可以看出，主要还是用的render_path() 函数，但给的参数和上面不同，后面我们再具体了解这个函数。

render _only

首先，这个参数，要在运行命令中加， --render_only

    if args.render_only:
        print('RENDER ONLY')
        with torch.no_grad():
            if args.render_test:
                # render_test switches to test poses
                images = images[i_test]
            else:
                # Default is smoother render_poses path
                images = None

            testsavedir = os.path.join(basedir, expname, 'renderonly_{}_{:06d}'.format('test' if args.render_test else 'path', start))
            os.makedirs(testsavedir, exist_ok=True)
            print('test poses shape', render_poses.shape)

            rgbs, _ = render_path(render_poses, hwf, K, args.chunk, render_kwargs_test, gt_imgs=images, savedir=testsavedir, render_factor=args.render_factor)
            print('Done rendering', testsavedir)
            imageio.mimwrite(os.path.join(testsavedir, 'video.mp4'), to8b(rgbs), fps=30, quality=8)

            return

这种情况下，还需要判断是否render_test, 也就是是否指定render的对象。
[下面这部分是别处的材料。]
-- ==== Sys2Proof/Machine/Immediate.lean ====
section
/-! DEFINITION. `lui` and `ori` (42_immediate.md R130 to R132). `rs` is the destination of both. -/

namespace Sys2Proof.Machine

/-- R130: the old value of `rs` is not read. -/
def execLui (rs : Reg) (imm : Byte) (s : State) : Host.Outcome State Fault Refusal :=
  finish rs (upperImmediate imm) s

/-- R131 (the destination is `rs`, C5). -/
def execOri (rs : Reg) (imm : Byte) (s : State) : Host.Outcome State Fault Refusal :=
  finish rs (s.getReg rs ||| zeroExtended imm) s

end Sys2Proof.Machine
end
如果是，images 就是所有的测试样本，否则渲染的是一个路径。

通过

rgbs, _ = render_path(render_poses, hwf, K, args.chunk, render_kwargs_test, gt_imgs=images, savedir=testsavedir, render_factor=args.render_factor)

返回的rgb

然后通过imageio.mimwrite(os.path.join(testsavedir, 'video.mp4'), to8b(rgbs), fps=30, quality=8)转为视频。

至此，这个train（） 函数就完结了。

下面我们需要以此了解train() 中调用的几个重要函数。

run_nerf.py `create_nerf()`

函数调用方法render_kwargs_train, render_kwargs_test, start, grad_vars, optimizer = create_nerf(args) 。
Instantiate NeRF’s MLP model.

embed_fn, input_ch = get_embedder(args.multires, args.i_embed) 现在对于一头雾水，先做记录。 input_ch = 63 ， embed_fn 是一个函数，声明为embed = lambda x, eo=embedder_obj : eo.embed(x)

model = NeRF(D=args.netdepth, W=args.netwidth, input_ch=input_ch, output_ch=output_ch, skips=skips, input_ch_views=input_ch_views, use_viewdirs=args.use_viewdirs).to(device)
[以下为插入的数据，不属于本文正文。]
/-- Settles O24: the three check one target, and then each is `transfer` to it; in a delay slot and outside one the step is
what `runDecoded` makes of the instruction. -/
theorem transfersUnderEverySetting : Obligations.TransfersUnderEverySetting := by
  intro c rs rt rd s a target taken link f
  refine ⟨fun hodd hfault => ?_, fun hpass => ?_, fun i hfetch => ⟨fun d hslot hwaits => ?_, fun hplain => ?_⟩⟩
  · have hcheck := targetAddress_odd_fault hfault s ((isEven_eq_false_iff a).mpr hodd)
    simp only [execWith, jrUnder, jrlUnder, beqUnder, a, f, hcheck, andThen_fault, and_self]
  · have hcheck : targetAddress c s a = .next target := by
      rw [targetAddress_next (by rwa [isEven_iff]), clearBit0_eq_ofNat]
    simp only [execWith, jrUnder, jrlUnder, beqUnder, a, hcheck, andThen_next, linkValue_eq, transfer_eq, wordsEqual,
      decide_eq_true_eq, setReg_pc]
    exact ⟨rfl, rfl, rfl⟩
  · rw [stepWith_fetched hfetch, runDecoded_slot hslot _ hwaits]
    exact ⟨fun t ht => by rw [ht, andThen_next], fun e he => by rw [he, andThen_fault]⟩
  · rw [stepWith_fetched hfetch]
    rcases hplain with hslot | hnone
    · exact runDecoded_noSlot hslot _ s
    · exact runDecoded_none c _ hnone

/-! ### Memory -/

/-- Settles O38: both accesses go to the words their checks give, which are the same word or two different ones. -/
theorem loadGivesLastStore : Obligations.LoadGivesLastStore := by
  intro c s t a v hwrite
  obtain ⟨w, haddr, himpl, rfl⟩ := memWrite_eq_next_iff.mp hwrite
  have hcheck (b : Word) : dataAddress c { s with mem := Memory.writeWord s.mem w v } b = dataAddress c s b := rfl
  refine ⟨?_, fun b hne => ?_⟩
  · rw [memRead_of_dataAddress ((hcheck a).trans haddr)]
    exact readWord_value himpl (by simp [readWord_writeWord])
  · rw [memRead, memRead, hcheck]
    cases hb : dataAddress c s b with
    | next w' =>
      have hw : w' ≠ w := by
        rintro rfl
        exact hne (hb.trans haddr.symm)
      simp only [andThen_next, readWord_eq, wordAt_withMem, readWord_writeWord, if_neg hw, readWord_mem]
    | fault e => rfl
    | refused e => rfl

/-- Settles O40: a read and a write make one alignment check, whose answer is the setting's. -/
theorem oddDataAddressSettings : Obligations.OddDataAddressSettings := by
  intro c s a hodd
  have hfalse := (isEven_eq_false_iff a).mpr hodd
  refine ⟨fun hfault => ?_, fun hignore => ?_⟩
  · have hcheck := dataAddress_odd_fault hfault s hfalse
    exact ⟨by rw [memRead, hcheck, andThen_fault], fun v => by rw [memWrite, hcheck, andThen_fault]⟩
  · have hcheck : dataAddress c s a = dataAddress c s (BitVec.ofNat 16 (a.toNat - 1)) := by
      have hb : BitVec.ofNat 16 (a.toNat - 1) = a &&& 0xFFFE#16 := by rw [clearBit0_eq_ofNat, hodd]
      rw [hb, dataAddress_next (.inr hignore), dataAddress_next (.inr hignore), clearBit0_of_even (clearBit0_even a)]
    exact ⟨by rw [memRead, memRead, hcheck], fun v => by rw [memWrite, memWrite, hcheck]⟩

/-- What `lw` answers where its address passes the alignment check. -/
theorem execWith_lw {c : Config} {s : State} {rt : Reg} {w : Word} (h : dataAddress c s (s.getReg rt) = .next w) (rs : Reg) :
    execWith c (.lw rs rt) s = andThen (readWord c s w) fun v => finish rs v s := by
  rw [execWith, lwUnder, effectiveAddress, memRead_of_dataAddress h]

/-- What `sw` answers where its address passes the alignment check. -/
theorem execWith_sw {c : Config} {s : State} {rt : Reg} {w : Word} (h : dataAddress c s (s.getReg rt) = .next w) (rs : Reg) :
    execWith c (.sw rs rt) s =
      andThen (implemented c s w) fun w => .next ({ s with mem := Memory.writeWord s.mem w (s.getReg rs) } : State).advance := by
  rw [execWith, swUnder, effectiveAddress, memWrite_of_dataAddress h]
  cases implemented c s w <;> rfl

/-- A fetch from an even pc is the read of the word there, so its faults are that read's. -/
theorem stepWith_fault_of_readWord {c : Config} {s : State} {e : Fault} (heven : isEven s.pc = true)
    (h : readWord c s s.pc = .fault e) : stepWith c s = .fault e := by
  simp [stepWith, fetchInstr, fetch, heven, h]

/-- Settles O41: alignment, existence and value are checked in this order (R197 (4) to (6)), by the lemmas on `dataAddress`,
`implemented` and `readWord`. -/
theorem memoryChecksUnderEverySetting : Obligations.MemoryChecksUnderEverySetting := by
  intro c rs rt s a w
  refine ⟨fun hpc => ?_, fun hodd hfault => ?_, fun hpass => ?_⟩
  · have heven := (isEven_iff _).mpr hpc
    exact ⟨fun habsent => stepWith_fault_of_readWord heven (readWord_absent habsent s),
      fun himpl hnone => stepWith_fault_of_readWord heven (readWord_noValue himpl hnone)⟩
  · have hcheck := dataAddress_odd_fault hfault s ((isEven_eq_false_iff a).mpr hodd)
    exact ⟨by rw [execWith, lwUnder, effectiveAddress, memRead, hcheck, andThen_fault, andThen_fault],
      by rw [execWith, swUnder, effectiveAddress, memWrite, hcheck, andThen_fault, andThen_fault]⟩
  · have hcheck : dataAddress c s a = .next w := by
      rw [dataAddress_next (by rwa [isEven_iff]), clearBit0_eq_ofNat]
    rw [execWith_lw hcheck, execWith_sw hcheck]
    refine ⟨fun habsent => ?_, fun himpl => ⟨fun hnone => ?_, fun v hv => ?_, ?_⟩⟩
    · rw [readWord_absent habsent, implemented_absent habsent]
      exact ⟨rfl, rfl⟩
    · rw [readWord_noValue himpl hnone, andThen_fault]
    · rw [readWord_value himpl hv, andThen_next]
      exact exists_finish_eq_next rs v s
    · rw [implemented_present himpl, andThen_next]
      obtain ⟨hword, hframe⟩ := sameMemoryExcept_writeWord (s := s)
        (t := ({ s with mem := Memory.writeWord s.mem w (s.getReg rs) } : State).advance) rfl
      exact ⟨_, rfl, hword, hframe, fun r => rfl, rfl, rfl⟩

end Sys2Proof
end

section
/-! Proofs of the rules of the whole machine (10_state.md R21, R24, R26, R30): what an instruction may change and what it
depends on. -/

namespace Sys2Proof

open Machine

/-- Settles O25: of the five things an instruction can do, two write a register, and it is the destination. -/
theorem onlyDestinationRegisterChanges : Obligations.OnlyDestinationRegisterChanges := by
  intro i s t hexec r hr
  rcases exec_cases hexec with ⟨d, v, hdest, -, -, rfl⟩ | ⟨a, -, -, -, rfl⟩ | ⟨a, -, hdest, -, rfl⟩ | ⟨-, -, rfl⟩ |
      ⟨a, v, -, -, -, rfl⟩
  · rw [getReg_advance, getReg_setReg_ne]
    rintro rfl
    exact hr hdest
  · rfl
  · rw [getReg_withPc, getReg_setReg_ne]
    rintro rfl
    exact hr hdest
  · rfl
  · rfl

/-- Settles O27: of the five things an instruction can do, only `sw`'s touches memory. -/
theorem onlySwChangesMemory : Obligations.OnlySwChangesMemory := by
  intro i s t hexec hsw
  apply sameMemory_of_mem_eq
  rcases exec_cases hexec with ⟨d, v, -, -, -, rfl⟩ | ⟨a, -, -, -, rfl⟩ | ⟨a, -, -, -, rfl⟩ | ⟨-, -, rfl⟩ |
    ⟨a, v, -, -, hop, -⟩
  · exact setReg_mem s d v
  · rfl
  · exact setReg_mem s _ _
  · rfl
  · exact absurd hop hsw

/-- Settles O28: every way to complete that is open to the other thirteen ends in `advance`. -/
theorem pcAdvancesUnlessTransfer : Obligations.PcAdvancesUnlessTransfer := by
  intro i s t hexec hbeq hjr hjrl
  have hadvance : t.pc = s.pc + 2#16 := by
    rcases exec_cases hexec with ⟨d, v, -, -, -, rfl⟩ | ⟨a, -, -, hop | hop, -⟩ | ⟨a, -, -, hop, -⟩ | ⟨-, hop, -⟩ |
      ⟨a, v, -, -, -, rfl⟩
    · simp
    · exact absurd hop hbeq
    · exact absurd hop hjr
    · exact absurd hop hjrl
    · exact absurd hop hbeq
    · rfl
  rw [hadvance, BitVec.toNat_add]
  rfl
构建模型。解读模型的内部结构可以更清楚的知道参数的含义。

grad_vars = list(model.parameters()) 可以理解为模型的梯度变量。类型为list

if args.N_importance > 0:                                                                      
    model_fine = NeRF(D=args.netdepth_fine, W=args.netwidth_fine,                              
                      input_ch=input_ch, output_ch=output_ch, skips=skips,                     
                      input_ch_views=input_ch_views, use_viewdirs=args.use_viewdirs).to(device)
   grad_vars += list(model_fine.parameters())

N_importence>0 的时候，表示需要fine network ，所以这里就创建了一个model_fine. 与前面创建的model不同的是，给出D 和W 不同。在config给的默认值里面，二者都是 8×256.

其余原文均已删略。